The following is a list of the best-selling albums in the United States based on RIAA certification and Nielsen SoundScan sales tracking. The criteria are that the album must have been published (including self-publishing by the artist), and the album must have achieved at least a diamond certification from the RIAA. The albums released prior to March 1991 should be included with their certified units only, as their Nielsen SoundScan sales are not complete.

Since February 2016, album certifications include "on-demand audio and video streams and a track sale equivalent" units.

Groupings are based on different benchmarks; the highest being for at least 20 million units, and the lowest being for multi-disc albums certified at least 10 times platinum and single-disc albums that have been certified at least 10 times platinum but with sales figures lower than 10,000,000. Albums are listed in order of units certified, or sales figures when available, by greatest to least.

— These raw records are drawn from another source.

-- ==== Sys2Proof/Machine/Operands.lean ====
section
/-!
DEFINITION. The operands of a command: its size (30_encoding R94, R95), the views it uses and their roles (R97), the
addresses and windows of a view (20_memory R65, R66), the filter table (10_state R48), the configuration checks that
follow decoding (60_exceptions R202), and what the platform has under the windows (20_memory R71, R72, R74).
-/

namespace Sys2Proof.Machine

/-- The decoded size: W columns, H rows, and L = log2 (W × H) (30_encoding R95, 00_scope R12). -/
structure Size where
  w : Nat
  h : Nat
  l : Nat
deriving DecidableEq, Repr

/-- CAT, the 13 sizes as (width, height) (00_scope R8, 30_encoding R95). -/
def catalogue : List (Nat × Nat) :=
  [(4, 4), (4, 8), (8, 4), (8, 8), (8, 16), (16, 8), (16, 16), (16, 32), (32, 16), (32, 32), (32, 64), (64, 32),
   (64, 64)]

/-- Size decoding (30_encoding R95); none is BAD_SIZE. -/
def sizeDecode (wcode hcode : SizeCode) : Option Size :=
  if 4 < wcode.toNat ∨ 4 < hcode.toNat then none
  else if (4 <<< wcode.toNat, 4 <<< hcode.toNat) ∈ catalogue then
    some { w := 4 <<< wcode.toNat, h := 4 <<< hcode.toNat, l := wcode.toNat + hcode.toNat + 4 }
  else none

/-- FILT[p], the pair (Tap0, Tap1) = (128 − 16·p, 16·p) (10_state R48). -/
def filt (p : Phase) : Nat × Nat := (128 - 16 * p.toNat, 16 * p.toNat)

/-- What a view is to a command (20_memory R66). -/
inductive Role where
  | stats | interpSrc | second | dest
deriving DecidableEq, Repr

/-- The rows of a role's window (20_memory R66). -/
def Role.rows (sz : Size) : Role → Nat
  | .stats => sz.h
  | .interpSrc => sz.h + 1
  | .second => sz.h
  | .dest => sz.h

/-- The columns of a role's window (20_memory R66). -/
def Role.cols (sz : Size) : Role → Nat
  | .stats => sz.w
  | .interpSrc => sz.w + 1
  | .second => sz.w
  | .dest => sz.w

/-- A view a command uses, and as what. -/
structure UsedView where
  view : View
  role : Role
deriving DecidableEq, Repr

/-- The views each command uses, from the latch; the others are neither read nor checked (30_encoding R97, 20_memory
R68). -/
def usedViews (i : Instr) (l : Latch) : List UsedView :=
  match i with
  | .sse _ _ => [⟨l.viewA, .stats⟩, ⟨l.viewB, .stats⟩]
  | .var _ _ => [⟨l.viewA, .stats⟩, ⟨l.viewB, .stats⟩]
  | .interp _ _ _ _ => [⟨l.viewA, .interpSrc⟩, ⟨l.viewD, .dest⟩]
  | .interpAvg _ _ _ _ => [⟨l.viewA, .interpSrc⟩, ⟨l.viewS, .second⟩, ⟨l.viewD, .dest⟩]
  | .subpixVar _ _ _ _ => [⟨l.viewA, .interpSrc⟩, ⟨l.viewB, .stats⟩]
  | .subpixAvgVar _ _ _ _ => [⟨l.viewA, .interpSrc⟩, ⟨l.viewS, .second⟩, ⟨l.viewB, .stats⟩]

/-- `addr(V, r, c)`, the exact sum (20_memory R65). -/
def pixAddr (v : View) (r c : Nat) : Nat := v.addr.toNat + r * v.stride.toNat + c

/-- `pix(V, r, c)`, an integer in 0 to 255 (20_memory R65). -/
def pix (m : Memory) (v : View) (r c : Nat) : Nat := (Memory.byteAt m (pixAddr v r c)).toNat

/-- The positions of a block of `h` rows and `w` columns, row by row. -/
def coords (h w : Nat) : List (Nat × Nat) :=
  (List.range h).flatMap fun r => (List.range w).map fun c => (r, c)

/-- The window of a used view: its addresses (20_memory R66). -/
def UsedView.addrs (sz : Size) (u : UsedView) : List Nat :=
  (coords (u.role.rows sz) (u.role.cols sz)).map fun p => pixAddr u.view p.1 p.2

/-- Whether an address is in the window of a used view: in the columns of one of its rows. -/
def UsedView.covers (sz : Size) (u : UsedView) (a : Nat) : Bool :=
  (List.range (u.role.rows sz)).any fun r =>
    decide (pixAddr u.view r 0 ≤ a) && decide (a < pixAddr u.view r 0 + u.role.cols sz)

/-- `last(V)`, computed exactly (20_memory R69). -/
def UsedView.lastAddr (sz : Size) (u : UsedView) : Nat :=
  u.view.addr.toNat + (u.role.rows sz - 1) * u.view.stride.toNat + (u.role.cols sz - 1)

/-- The checks of 60_exceptions R202 that follow decoding, in their order: BAD_SIZE, then BAD_STRIDE of any used view,
then ADDR_WRAP of any used view (20_memory R69, R70). -/
def checkConfig (i : Instr) (l : Latch) : Except CmdError Size :=
  match sizeDecode i.wcode i.hcode with
  | none => .error .badSize
  | some sz =>
    if (usedViews i l).any (fun u => decide (u.view.stride.toNat < sz.w)) then .error .badStride
    else if (usedViews i l).any (fun u => decide (0xFFFFFFFF < u.lastAddr sz)) then .error .addrWrap
    else .ok sz

/-- Every address a command accesses, view by view (20_memory R66, R67). -/
def accessAddrs (i : Instr) (l : Latch) (sz : Size) : List Nat := (usedViews i l).flatMap (·.addrs sz)

/-- The addresses a command stores to: D's window for INTERP and INTERP_AVG, none for the others (20_memory R61, R66). -/
def destAddrs (i : Instr) (l : Latch) (sz : Size) : List Nat :=
  ((usedViews i l).filter (fun u => u.role = .dest)).flatMap (·.addrs sz)

/-- Whether an address is in a window of the command. -/
def inWindows (i : Instr) (l : Latch) (sz : Size) (a : Nat) : Bool := (usedViews i l).any (·.covers sz a)

/-- Whether an address is in the command's destination window. -/
def inDest (i : Instr) (l : Latch) (sz : Size) (a : Nat) : Bool :=
  (usedViews i l).any (fun u => decide (u.role = .dest) && u.covers sz a)

/-- Whether an address is in a window the command reads. -/
def inReads (i : Instr) (l : Latch) (sz : Size) (a : Nat) : Bool :=
  (usedViews i l).any (fun u => decide (u.role ≠ .dest) && u.covers sz a)

/-- The destination window shares a byte with a window the same command reads (20_memory R74). -/
def overlaps (i : Instr) (l : Latch) (sz : Size) : Bool := (destAddrs i l sz).any (inReads i l sz)

/-- What stands in the way of a command's accesses. -/
inductive Admission where
  /-- Every window is RAM and no destination byte is read: the command runs. -/
  | clear
  /-- A window covers memory with side effects (20_memory R71). -/
  | nonIdempotent
  /-- A window holds an address the launch says nothing of (93_implementation_defined X8). -/
  | unadmitted
  /-- The destination overlaps a read window (20_memory R74). -/
  | overlap
  /-- These accesses, at least one, are the ones the platform does not answer with data (20_memory R72). -/
  | unanswered (addrs : List Nat)
deriving DecidableEq, Repr

/-- The platform's and the windows' say on a command that has passed its checks. Log entry 20: the order of the cases. -/
def admission (i : Instr) (l : Latch) (p : Platform) (sz : Size) : Admission :=
  if (accessAddrs i l sz).any (fun a => decide (p.kindOf a = some .device)) then .nonIdempotent
  else if (accessAddrs i l sz).any (fun a => decide (p.kindOf a = none)) then .unadmitted
  else if overlaps i l sz then .overlap
  else if (accessAddrs i l sz).any (fun a => decide (p.kindOf a = some .unbacked)) then
    .unanswered ((accessAddrs i l sz).filter fun a => decide (p.kindOf a = some .unbacked))
  else .clear

end Sys2Proof.Machine
end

As a result of the RIAA's methodology of counting each disc in a multi-disc set as one unit toward certification, most double albums on the list—such as Pink Floyd's The Wall and Outkast's Speakerboxxx/The Love Below—have been certified with a number double the number of copies sold. Such albums have the shipments of copies, not discs, indicated. Conversely, the certification level for double albums that fit onto one compact disc such as the Saturday Night Fever soundtrack reflect the actual number of copies sold.

The albums in this list are ordered first by number of units, then by platinum awards received, and finally by artist name and album title.

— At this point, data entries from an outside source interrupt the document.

/-- "if X(r, c) − Y(r, c) = k for every pixel then SSE = N·k², SUM = N·k, VAR = 0" (41_statistics R126). -/
def Obligations.UniformDifferenceHasNoVariance : Prop :=
  ∀ (wc hc : SizeCode) (sz : Size) (s : State) (k : Int), CleanLaunch (.var wc hc) sz s →
    (∀ r < sz.h, ∀ c < sz.w,
      (pix s.mem s.latch.viewA r c : Int) - (pix s.mem s.latch.viewB r c : Int) = k) →
    ∃ t, exec (.var wc hc) s = .next t ∧ (t.regs.resSse.toNat : Int) = sz.w * sz.h * k ^ 2 ∧
      t.regs.resSum.toInt = sz.w * sz.h * k ∧ t.regs.resVar = 0

/-- "At phase (0, 0), SUBPIX_VAR gives the same results as VAR on the same views A and B" (43_subpixel_statistics R173). -/
def Obligations.SubpixVarAtPhaseZeroIsVar : Prop :=
  ∀ (wc hc : SizeCode) (sz : Size) (s : State), CleanLaunch (.subpixVar wc hc 0 0) sz s →
    ∃ t u, exec (.subpixVar wc hc 0 0) s = .next t ∧ exec (.var wc hc) s = .next u ∧ t.regs = u.regs

/-- "Its results are those of VAR applied to a memory block holding X" (43_subpixel_statistics R170), for both commands:
whatever other state has X as its block A and the same samples as its block B. -/
def Obligations.SubpixIsVarOfStoredBlock : Prop :=
  ∀ (wc hc : SizeCode) (xp yp : Phase) (sz : Size) (s u : State), CleanLaunch (.var wc hc) sz u →
    (∀ r < sz.h, ∀ c < sz.w, pix u.mem u.latch.viewB r c = pix s.mem s.latch.viewB r c) →
    (CleanLaunch (.subpixVar wc hc xp yp) sz s →
      (∀ r < sz.h, ∀ c < sz.w,
        pix u.mem u.latch.viewA r c = sampleAt xp yp (pix s.mem s.latch.viewA) r c) →
      ∃ t v, exec (.subpixVar wc hc xp yp) s = .next t ∧ exec (.var wc hc) u = .next v ∧
        t.regs.resSse = v.regs.resSse ∧ t.regs.resVar = v.regs.resVar ∧ t.regs.resSum = v.regs.resSum) ∧
    (CleanLaunch (.subpixAvgVar wc hc xp yp) sz s →
      (∀ r < sz.h, ∀ c < sz.w, pix u.mem u.latch.viewA r c =
        averagedAt xp yp (pix s.mem s.latch.viewA) (pix s.mem s.latch.viewS) r c) →
      ∃ t v, exec (.subpixAvgVar wc hc xp yp) s = .next t ∧ exec (.var wc hc) u = .next v ∧
        t.regs.resSse = v.regs.resSse ∧ t.regs.resVar = v.regs.resVar ∧ t.regs.resSum = v.regs.resSum)

/-- What SSE, VAR, SUBPIX_VAR and SUBPIX_AVG_VAR leave unchanged, however they end: all of pixel memory, CTRL, CMD and the
views, the latch; and SSE keeps RES_VAR (10_state R45; 20_memory R61; 43_subpixel_statistics R171). -/
def Obligations.StatisticsCommandsFrame : Prop :=
  ∀ (i : Instr) (s t : State), exec i s = .next t →
    ((∃ wc hc, i = .sse wc hc) ∨ (∃ wc hc, i = .var wc hc) ∨ (∃ wc hc xp yp, i = .subpixVar wc hc xp yp) ∨
      (∃ wc hc xp yp, i = .subpixAvgVar wc hc xp yp)) →
    (∀ a, Memory.byteAt t.mem a = Memory.byteAt s.mem a) ∧ t.mem = s.mem ∧ t.latch = s.latch ∧
    t.regs.irqEn = s.regs.irqEn ∧ t.regs.cmd = s.regs.cmd ∧ t.regs.viewA = s.regs.viewA ∧
    t.regs.viewB = s.regs.viewB ∧ t.regs.viewS = s.regs.viewS ∧ t.regs.viewD = s.regs.viewD ∧
    ((∃ wc hc, i = .sse wc hc) → t.regs.resVar = s.regs.resVar) ∧
    t.rst = s.rst ∧ t.platform = s.platform ∧ t.inputs = s.inputs ∧ t.responses = s.responses

/-! ## The interpolation commands -/

/-- INTERP at a clean launch writes the interpolated block to the window of D, one byte a sample, and nothing else of pixel
memory; no result register is written (42_interpolation R141, R143, R144, R149). -/
def Obligations.InterpCompletes : Prop :=
  ∀ (wc hc : SizeCode) (xp yp : Phase) (sz : Size) (s : State), CleanLaunch (.interp wc hc xp yp) sz s →
    ∃ t, exec (.interp wc hc xp yp) s = .next t ∧
      t.regs = { s.regs with busy := false, done := true } ∧
      (∀ r < sz.h, ∀ c < sz.w,
        pix t.mem s.latch.viewD r c = sampleAt xp yp (pix s.mem s.latch.viewA) r c) ∧
      (∀ a, (∀ r < sz.h, ∀ c < sz.w, a ≠ pixAddr s.latch.viewD r c) →
        Memory.byteAt t.mem a = Memory.byteAt s.mem a) ∧
      t = { s with regs := t.regs, hidden := t.hidden, mem := t.mem }

/-- INTERP_AVG at a clean launch writes the interpolated block averaged with S to the window of D (42_interpolation R147,
R150). -/
def Obligations.InterpAvgCompletes : Prop :=
  ∀ (wc hc : SizeCode) (xp yp : Phase) (sz : Size) (s : State), CleanLaunch (.interpAvg wc hc xp yp) sz s →
    ∃ t, exec (.interpAvg wc hc xp yp) s = .next t ∧
      t.regs = { s.regs with busy := false, done := true } ∧
      (∀ r < sz.h, ∀ c < sz.w, pix t.mem s.latch.viewD r c =
        averagedAt xp yp (pix s.mem s.latch.viewA) (pix s.mem s.latch.viewS) r c) ∧
      (∀ a, (∀ r < sz.h, ∀ c < sz.w, a ≠ pixAddr s.latch.viewD r c) →
        Memory.byteAt t.mem a = Memory.byteAt s.mem a) ∧
      t = { s with regs := t.regs, hidden := t.hidden, mem := t.mem }

/-- "So phase (0, 0) is the identity, P[r][c] = pix(A, r, c)" (42_interpolation R145): COPY copies A to D. -/
def Obligations.PhaseZeroCopiesBlock : Prop :=
  ∀ (wc hc : SizeCode) (sz : Size) (s : State), CleanLaunch (Instr.copy wc hc) sz s →
    ∃ t, exec (Instr.copy wc hc) s = .next t ∧
      ∀ r < sz.h, ∀ c < sz.w, pix t.mem s.latch.viewD r c = pix s.mem s.latch.viewA r c

/-- At phase (0, 0) INTERP_AVG is the source's avg_predict (42_interpolation R147, R150; 30_encoding R103). -/
def Obligations.PhaseZeroAverages : Prop :=
  ∀ (wc hc : SizeCode) (sz : Size) (s : State), CleanLaunch (Instr.avg wc hc) sz s →
    ∃ t, exec (Instr.avg wc hc) s = .next t ∧
      ∀ r < sz.h, ∀ c < sz.w, pix t.mem s.latch.viewD r c =
        (pix s.mem s.latch.viewA r c + pix s.mem s.latch.viewS r c + 1) / 2

/-- The intermediate buffer of an interpolating command: the horizontal pass writes (H+1) × W elements, each its rounded
sample, at most 255; the vertical pass over it gives the interpolated samples; and after the command neither it nor the
synthesized block exists (10_state R51, R52; 42_interpolation R141 to R143, R148). -/
def Obligations.BufferHoldsHorizontalPass : Prop :=
  ∀ (i : Instr) (xp yp : Phase) (wc hc : SizeCode) (sz : Size) (s : State), CleanLaunch i sz s →
    (i = .interp wc hc xp yp ∨ i = .interpAvg wc hc xp yp ∨ i = .subpixVar wc hc xp yp ∨
      i = .subpixAvgVar wc hc xp yp) →
    (setT sz xp s).hidden.t.length = sz.h + 1 ∧ (∀ row ∈ (setT sz xp s).hidden.t, row.length = sz.w) ∧
    (∀ r < sz.h + 1, ∀ c < sz.w, ∃ e : BitVec 16, ((setT sz xp s).hidden.t[r]?.bind (·[c]?)) = some e ∧
      e.toNat = tapSample xp (pix s.mem s.latch.viewA r c) (pix s.mem s.latch.viewA r (c + 1)) ∧ e.toNat ≤ 255) ∧
    (∀ r < sz.h, ∀ c < sz.w,
      verticalPass yp (setT sz xp s) r c = sampleAt xp yp (pix s.mem s.latch.viewA) r c) ∧
    ∃ t, exec i s = .next t ∧ t.hidden.t = [] ∧ t.hidden.x = []

/-- Every sample INTERP stores lies between the least and the greatest of its four source samples (42_interpolation R142,
R149). -/
def Obligations.InterpStaysBetweenSamples : Prop :=
  ∀ (wc hc : SizeCode) (xp yp : Phase) (sz : Size) (s : State), CleanLaunch (.interp wc hc xp yp) sz s →
    ∃ t, exec (.interp wc hc xp yp) s = .next t ∧
      ∀ r < sz.h, ∀ c < sz.w, ∀ lo hi : Nat,
        (∀ p ∈ [pix s.mem s.latch.viewA r c, pix s.mem s.latch.viewA r (c + 1),
                pix s.mem s.latch.viewA (r + 1) c, pix s.mem s.latch.viewA (r + 1) (c + 1)], lo ≤ p ∧ p ≤ hi) →
        lo ≤ pix t.mem s.latch.viewD r c ∧ pix t.mem s.latch.viewD r c ≤ hi

/-- What INTERP and INTERP_AVG leave unchanged, however they end: every result register, CTRL, CMD and the views, the latch,
and every byte outside the window of D (10_state R45, 20_memory R66, 42_interpolation R149, R150). -/
def Obligations.InterpolationCommandsFrame : Prop :=
  ∀ (i : Instr) (s t : State), exec i s = .next t →
    ((∃ wc hc xp yp, i = .interp wc hc xp yp) ∨ (∃ wc hc xp yp, i = .interpAvg wc hc xp yp)) →
    (∀ a, (∀ sz, sizeDecode i.wcode i.hcode = some sz →
        ∀ r < sz.h, ∀ c < sz.w, a ≠ pixAddr s.latch.viewD r c) →
      Memory.byteAt t.mem a = Memory.byteAt s.mem a) ∧
    t.regs.resSse = s.regs.resSse ∧ t.regs.resVar = s.regs.resVar ∧ t.regs.resSum = s.regs.resSum ∧
    t.latch = s.latch ∧ t.regs.irqEn = s.regs.irqEn ∧ t.regs.cmd = s.regs.cmd ∧ t.regs.viewA = s.regs.viewA ∧
    t.regs.viewB = s.regs.viewB ∧ t.regs.viewS = s.regs.viewS ∧ t.regs.viewD = s.regs.viewD ∧
    t.rst = s.rst ∧ t.platform = s.platform ∧ t.inputs = s.inputs ∧ t.responses = s.responses

/-! ## Every command -/

/-- Results depend on the command word, the views and the bytes of the read windows alone, which is the spec's own inference
"No register value left by one command changes the results of a later command" (10_state R46): two states with the same
latch and platform and equal bytes in the windows the command reads, whatever their registers, hidden state, other bytes
and everything else, give the same destination bytes and the same result registers where the command writes them. -/
def Obligations.ResultsDependOnInputsAlone : Prop :=
  ∀ (i : Instr) (sz : Size) (s u : State), CleanLaunch i sz s → u.latch = s.latch → u.platform = s.platform →
    (∀ v ∈ usedViews i s.latch, v.role ≠ .dest →
      ∀ a ∈ v.addrs sz, Memory.byteAt u.mem a = Memory.byteAt s.mem a) →
    ∃ t v, exec i s = .next t ∧ exec i u = .next v ∧
      (∀ a ∈ destAddrs i s.latch sz, Memory.byteAt v.mem a = Memory.byteAt t.mem a) ∧
      (((∃ wc hc xp yp, i = .interp wc hc xp yp) ∨ (∃ wc hc xp yp, i = .interpAvg wc hc xp yp)) ∨
        (v.regs.resSse = t.regs.resSse ∧ v.regs.resSum = t.regs.resSum ∧
          ((∃ wc hc, i = .sse wc hc) ∨ v.regs.resVar = t.regs.resVar)))

/-- "Views the command does not use … are neither read nor checked: their registers may hold any value" (20_memory R68;
the views each command uses are 30_encoding R97): whatever they hold, the outcome is the same. -/
def Obligations.UnusedViewsDoNotMatter : Prop :=
  ∀ (i : Instr) (s : State) (l : Latch),
    (match i with
      | .sse _ _ => l.viewA = s.latch.viewA ∧ l.viewB = s.latch.viewB
      | .var _ _ => l.viewA = s.latch.viewA ∧ l.viewB = s.latch.viewB
      | .interp _ _ _ _ => l.viewA = s.latch.viewA ∧ l.viewD = s.latch.viewD
      | .interpAvg _ _ _ _ => l.viewA = s.latch.viewA ∧ l.viewS = s.latch.viewS ∧ l.viewD = s.latch.viewD
      | .subpixVar _ _ _ _ => l.viewA = s.latch.viewA ∧ l.viewB = s.latch.viewB
      | .subpixAvgVar _ _ _ _ => l.viewA = s.latch.viewA ∧ l.viewS = s.latch.viewS ∧ l.viewB = s.latch.viewB) →
    (∀ t, exec i s = .next t → exec i { s with latch := l } = .next { t with latch := l }) ∧
    (∀ f, exec i s = .fault f → exec i { s with latch := l } = .fault f) ∧
    (∀ f, exec i s = .refused f → exec i { s with latch := l } = .refused f)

Albums with two references for their estimated actual sales include sales through BMG Music Club. Albums with three references for their estimated actual sales include sales through BMG Music Club and Columbia House.

The best-selling album in the United States is Their Greatest Hits (1971–1975) by the Eagles.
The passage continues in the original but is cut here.